A foundational tenet of academic feminism holds that alleged differences between males and females are socially constructed. This credo usually maximizes the opportunities for charging sexism, yet it will be discarded in an instant if acknowledging the innate biological and psychological differences between men and women yields an additional trove of feminist complaint. The current issue of the Yale Alumni Magazine shows how the game is played.
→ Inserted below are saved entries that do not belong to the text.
-- ==== Sys2Proof/Machine/Step.lean ====
section
/-! DEFINITION. One step of the block. -/

namespace Sys2Proof.Machine

/-- One step: go on with the pulse train or the frame in flight, the port waiting meanwhile (R53, R217); else serve the
port. -/
def step (s : State) : Host.Outcome State Fault Refusal :=
  if s.ph ≠ .idle then pulseStep s
  else if s.frame ≠ [] then .next s.flightStep
  else serve s

/-- `s` with the instruction of the opcode table's word `w` where the next step takes its instruction (log 13). -/
def State.withFetchWord (s : State) (nbits w : Nat) : State := s.present (tableWords nbits w)

end Sys2Proof.Machine
end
For years, medical research neglected “sex and gender differences” in health, according to the magazine. “Historically, the narrative of medicine has been driven by data derived from white men around the age of 40,” the associate dean for curriculum at the Yale Medical School told the magazine’s reporter. Clinical trials only occasionally included females and when they did, the results were rarely analyzed by sex. It’s mysterious why this alleged neglect should matter, if sex differences are “socially constructed.” If males and females are the same psychologically and physically before the patriarchy starts assigning sex roles, then medical research need not distinguish between males and females, either.
It turns out, however, that males and females differentially respond to stress, environmental risk factors, drugs, and disease, as an initiative called Women’s Health Research at Yale devotes itself to documenting. . . .
Such discoveries should be the death knell for social constructivism. Along with many others like them, they buttress the possibility that uneven sex ratios in various fields are in part the result of males and females’ different average dispositions toward competition, risk, and abstract rather than people-centered work (an observation that got computer engineer James Damore fired from Google).
And yet, feminist social-justice warriors are perfectly capable of proceeding on several contradictory fronts simultaneously.
Which itself reinforces a stereotype about women . . . .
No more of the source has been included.